What you need to do
In the entries below, find the line with "e with records" and print exactly every line from there up to and including the line with "structure WriteStep where", with no other lines.

Data provided

/-! ### The table (R20 to R22) -/

/-- Is the entry that of the agent on the cell? -/
def TableEntry.isOf (e : TableEntry) (a : Agent) (c : Addr) : Bool := e.agent == a && e.cell == c

/-- The entry of the agent on the cell. -/
def Monitor.entry (m : Monitor) (a : Agent) (c : Addr) : Option TableEntry := m.table.find? (·.isOf a c)

/-- The entry of the agent on the cell, if any, is removed; the others close up (R22). -/
def Monitor.removeEntry (m : Monitor) (a : Agent) (c : Addr) : Monitor :=
  { m with table := m.table.filter fun e => !e.isOf a c }

/-- How many entries the agent has. -/
def Monitor.entriesOf (m : Monitor) (a : Agent) : Nat := m.table.countP (·.agent == a)

/-! ### Hold slots (R64) -/

/-- The agent that occupies the slot. -/
def HoldSlot.agent? : HoldSlot → Option Agent
  | .free => none
  | .entitled a _ => some a
  | .holding a _ _ _ => some a

/-- The cell the slot is HOLDING. -/
def HoldSlot.cell? : HoldSlot → Option Addr
  | .free => none
  | .entitled _ _ => none
  | .holding _ c _ _ => some c

/-- Is the slot FREE? -/
def HoldSlot.isFree : HoldSlot → Bool
  | .free => true
  | .entitled _ _ => false
  | .holding _ _ _ _ => false

/-- Is the slot ENTITLED for the agent? -/
def HoldSlot.entitles (h : HoldSlot) (a : Agent) : Bool :=
  match h with
  | .free => false
  | .entitled b _ => b == a
  | .holding _ _ _ _ => false

/-- Is the slot HOLDING the cell for the agent? -/
def HoldSlot.holds (h : HoldSlot) (a : Agent) (c : Addr) : Bool :=
  match h with
  | .free => false
  | .entitled _ _ => false
  | .holding b d _ _ => b == a && d == c

/-- Is the slot HOLDING the cell for another agent than `a`? -/
def HoldSlot.holdsForOther (h : HoldSlot) (a : Agent) (c : Addr) : Bool :=
  match h with
  | .free => false
  | .entitled _ _ => false
  | .holding b d _ _ => b != a && d == c

/-- The lowest-numbered slot with a property. -/
def Monitor.findSlot (m : Monitor) (p : HoldSlot → Bool) : Option SlotIx :=
  [0, 1, 2, 3].find? fun i => p (m.slots.get i)

/-- Is some slot HOLDING the cell? -/
def Monitor.cellHeld (m : Monitor) (c : Addr) : Bool := m.slots.toList.any fun h => h.cell? == some c

/-- The monitor with a slot replaced. -/
def Monitor.setSlot (m : Monitor) (i : SlotIx) (h : HoldSlot) : Monitor := { m with slots := m.slots.set i h }

/-! ### Escalation, promotion and release (R66 to R71, R75, R78, R79) -/

/-- The agent takes the slot with an entitlement of the live limit, and an ENTITLE record is offered (R67, R71). -/
def Monitor.entitle (m : Monitor) (a : Agent) (i : SlotIx) (limit : Nat) : MonitorStep :=
  { monitor := (m.setSlot i (.entitled a limit)).setAgentState a .entitled, records := [.ofEntitle a] }

/-- Promotion for a slot that has just become FREE (R71). -/
def Monitor.promote (m : Monitor) (i : SlotIx) (limit : Nat) : MonitorStep :=
  match m.waitList with
  | [] => { monitor := m, records := [] }
  | w :: rest => ({ m with waitList := rest } : Monitor).entitle w i limit

/-- The escalation check (R66) and, where it escalates, the placing of the agent (R67, R68). -/
def Monitor.escalationCheck (m : Monitor) (a : Agent) (threshold limit : Nat) : MonitorStep :=
  if threshold ≠ 0 ∧ (m.ctx a).state = .normal ∧ threshold ≤ (m.ctx a).streak then
    let m1 := m.updCtx a fun x => { x with streak := 0 }
    match m1.findSlot (·.isFree) with
    | some i => m1.entitle a i limit
    | none =>
      { monitor := ({ m1 with waitList := m1.waitList ++ [a] } : Monitor).setAgentState a .waiting, records := [] }
  else { monitor := m, records := [] }

/-- The slot becomes FREE, its agent NORMAL, a RELEASE record is offered and promotion is taken (R75, R78, R79). -/
def Monitor.releaseSlot (m : Monitor) (i : SlotIx) (a : Agent) (place : Option (Addr × RegionIx)) (k : Cause)
    (limit : Nat) : MonitorStep :=
  let p := ((m.setSlot i .free).setAgentState a .normal).promote i limit
  { p with records := .ofRelease a place k :: p.records }

/-! ### Guarded reads (R23 to R28, R73) -/

/-- Case 1: the read converts the entitlement of slot `i` to a hold (R24, R73). -/
def Monitor.convert (m : Monitor) (a : Agent) (c : Addr) (region holdLimit : Nat) (i : SlotIx) : MonitorStep :=
  { monitor :=
      (((m.removeEntry a c).forget a c).setSlot i (.holding a c region holdLimit)).setAgentState a .holding
    records := [.ofHold a c (.region region)] }

/-- Case 3: the entry is refreshed: its lease restarts and it moves to the youngest end (R26). -/
def Monitor.refresh (m : Monitor) (e : TableEntry) (lease : Nat) : Monitor :=
  { m with table := (m.removeEntry e.agent e.cell).table ++ [{ e with lease := lease }] }

/-- Step 2 of R27: displacement of the agent's oldest entry, else eviction of the oldest of a full table (R28). -/
def Monitor.makeRoom (m : Monitor) (a : Agent) : MonitorStep :=
  if Config.agentEntries ≤ m.entriesOf a then
    match m.table.find? (·.agent == a) with
    | some e =>
      { monitor := (m.removeEntry e.agent e.cell).lose e.agent e.cell .displaced
        records := [.ofDisplace e.agent e.cell (.region e.region)] }
    | none => { monitor := m, records := [] }
  else if Config.tableSize ≤ m.table.length then
    match m.table with
    | e :: rest =>
      { monitor := ({ m with table := rest } : Monitor).lose e.agent e.cell .evicted
        records := [.ofEvict e.agent e.cell (.region e.region) a]
        evicted := true }
    | [] => { monitor := m, records := [] }
  else { monitor := m, records := [] }

/-- Case 4: a new entry is created in the three steps of R27. -/
def Monitor.create (m : Monitor) (a : Agent) (c : Addr) (region lease : Nat) : MonitorStep :=
  let r := (m.forget a c).makeRoom a
  { r with
    monitor :=
      { r.monitor with
        table := r.monitor.table ++ [{ agent := a, cell := c, region := region, lease := lease }] } }

/-- The monitor takes a guarded read: the first case of R23 that matches. -/
def Monitor.guardedRead (m : Monitor) (a : Agent) (c : Addr) (region lease holdLimit : Nat) : MonitorStep :=
  match m.findSlot (·.entitles a), m.cellHeld c with
  | some i, false => m.convert a c region holdLimit i
  | _, _ =>
    match m.findSlot (·.holds a c), m.entry a c with
    | some _, _ => { monitor := m, records := [] }
    | none, some e => { monitor := m.refresh e lease, records := [] }
    | none, none => m.create a c region lease

/-! ### Guarded writes (R43 to R57, R78) -/

/-- The five cases of R43. -/
inductive Judgement where
  | heldByOther
  | byHold (slot : SlotIx)
  | byEntry
  | lost (cause : Cause)
  | noReservation
deriving DecidableEq, Repr

/-- The first case of R43 that matches the writing agent and the cell. -/
def Monitor.judge (m : Monitor) (a : Agent) (c : Addr) : Judgement :=
  match m.findSlot (·.holdsForOther a c) with
  | some _ => .heldByOther
  | none =>
    match m.findSlot (·.holds a c) with
    | some i => .byHold i
    | none =>
      match m.entry a c with
      | some _ => .byEntry
      | none =>
        match m.lossOf a c with
        | some k => .lost k
        | none => .noReservation

/-- One broken entry: it is removed and its agent receives a loss entry BROKEN (R49). -/
def Monitor.breakEntry (m : Monitor) (e : TableEntry) : Monitor :=
  (m.removeEntry e.agent e.cell).lose e.agent e.cell .broken

/-- The entries a commit by `a` on `c` breaks, oldest first (R49). -/
def Monitor.victims (m : Monitor) (a : Agent) (c : Addr) : List TableEntry :=
  m.table.filter fun e => e.agent != a && e.cell == c

/-- Every other agent's entry on the cell is broken, oldest first, with one BREAK record each (R49). -/
def Monitor.breakOthers (m : Monitor) (a : Agent) (c : Addr) : MonitorStep :=
  { monitor := (m.victims a c).foldl Monitor.breakEntry m
    records := (m.victims a c).map fun e => .ofBreak e.agent e.cell (.region e.region) a }

/-- The writer's streak goes to 0 and its commits counter rises (R57). -/
def AgentCtx.countCommit (x : AgentCtx) : AgentCtx :=
  { x with streak := 0, commits := bump Config.counterTop x.commits }

/-- A commit by a table entry (R46, R49, R50, R57). -/
def Monitor.commitByEntry (m : Monitor) (a : Agent) (c : Addr) (region : RegionIx) : MonitorStep :=
  let b := ((m.removeEntry a c).updCtx a AgentCtx.countCommit).breakOthers a c
  { b with records := .ofCommit a c region :: b.records }

/-- A commit by the hold of slot `i` (R45, R49, R50, R57, R78). -/
def Monitor.commitByHold (m : Monitor) (a : Agent) (c : Addr) (region : RegionIx) (i : SlotIx) (limit : Nat) :
    MonitorStep :=
  let b := (m.updCtx a AgentCtx.countCommit).breakOthers a c
  let place :=
    match m.slots.get i with
    | .holding _ d held _ => some (d, RegionIx.region held)
    | .entitled _ _ => none
    | .free => none
  let r := b.monitor.releaseSlot i a place .none limit
  { monitor := r.monitor, records := .ofCommit a c region :: b.records ++ r.records }

/-- Does a refusal with this cause raise the streak and call for the escalation check (R56)? -/
def Cause.raisesStreak : Cause → Bool
  | .noReservation => true
  | .broken => true
  | .expired => true
  | .evicted => true
  | .displaced => true
  | .held => false
  | .dropped => false
  | .fenced => false
  | .none => false
  | .misaligned => false
  | .straddle => false
  | .burstInGuard => false
  | .narrowTally => false
  | .memError => false
  | .memTimeout => false
  | .saturated => false

/-- A refusal, in the steps of R55. -/
def Monitor.refuse (m : Monitor) (a : Agent) (c : Addr) (region : RegionIx) (k : Cause) (threshold limit : Nat) :
    MonitorStep :=
  let m1 := m.updCtx a fun x =>
    { x.countRefusal with
      verdict := k
      streak := if k.raisesStreak then bump Config.streakTop x.streak else x.streak }
  if k.raisesStreak then
    let e := m1.escalationCheck a threshold limit
    { e with records := .ofRefuse a c region k :: e.records }
  else { monitor := m1, records := [.ofRefuse a c region k] }

/-- The decision on a guarded write: what the monitor does, and the cause of the refusal or none for a commit. -/
structure WriteStep where
  step : MonitorStep
  refusal : Option Cause
deriving DecidableEq, Repr

/-- The monitor takes a guarded write (R43). -/
def Monitor.guardedWrite (m : Monitor) (a : Agent) (c : Addr) (region : RegionIx) (threshold limit : Nat) : WriteStep :=
  match m.judge a c with
  | .heldByOther => { step := m.refuse a c region .held threshold limit, refusal := some .held }
  | .byHold i => { step := m.commitByHold a c region i limit, refusal := none }
  | .byEntry => { step := m.commitByEntry a c region, refusal := none }
  | .lost k => { step := (m.forget a c).refuse a c region k threshold limit, refusal := some k }
  | .noReservation => { step := m.refuse a c region .noReservation threshold limit, refusal := some .noReservation }

/-! ### Answers given at classification (R13) -/

/-- The monitor takes an ANSWER for the agent's context and offers its record (R13). -/
def Monitor.answer (m : Monitor) (a : Agent) (d : Dir) (c : Addr) (region : RegionIx) (k : Cause) : MonitorStep :=
  let m1 :=
    match d with
    | .read => m
    | .write => m.setVerdict a k
  if k = .fenced then { monitor := m1.updCtx a AgentCtx.countRefusal, records := [.ofRefuse a c region k] }
  else { monitor := m1, records := [.ofFault a c region k] }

Exercise response
    { e with records := .ofRefuse a c region k :: e.records }
  else { monitor := m1, records := [.ofRefuse a c region k] }

/-- The decision on a guarded write: what the monitor does, and the cause of the refusal or none for a commit. -/
structure WriteStep where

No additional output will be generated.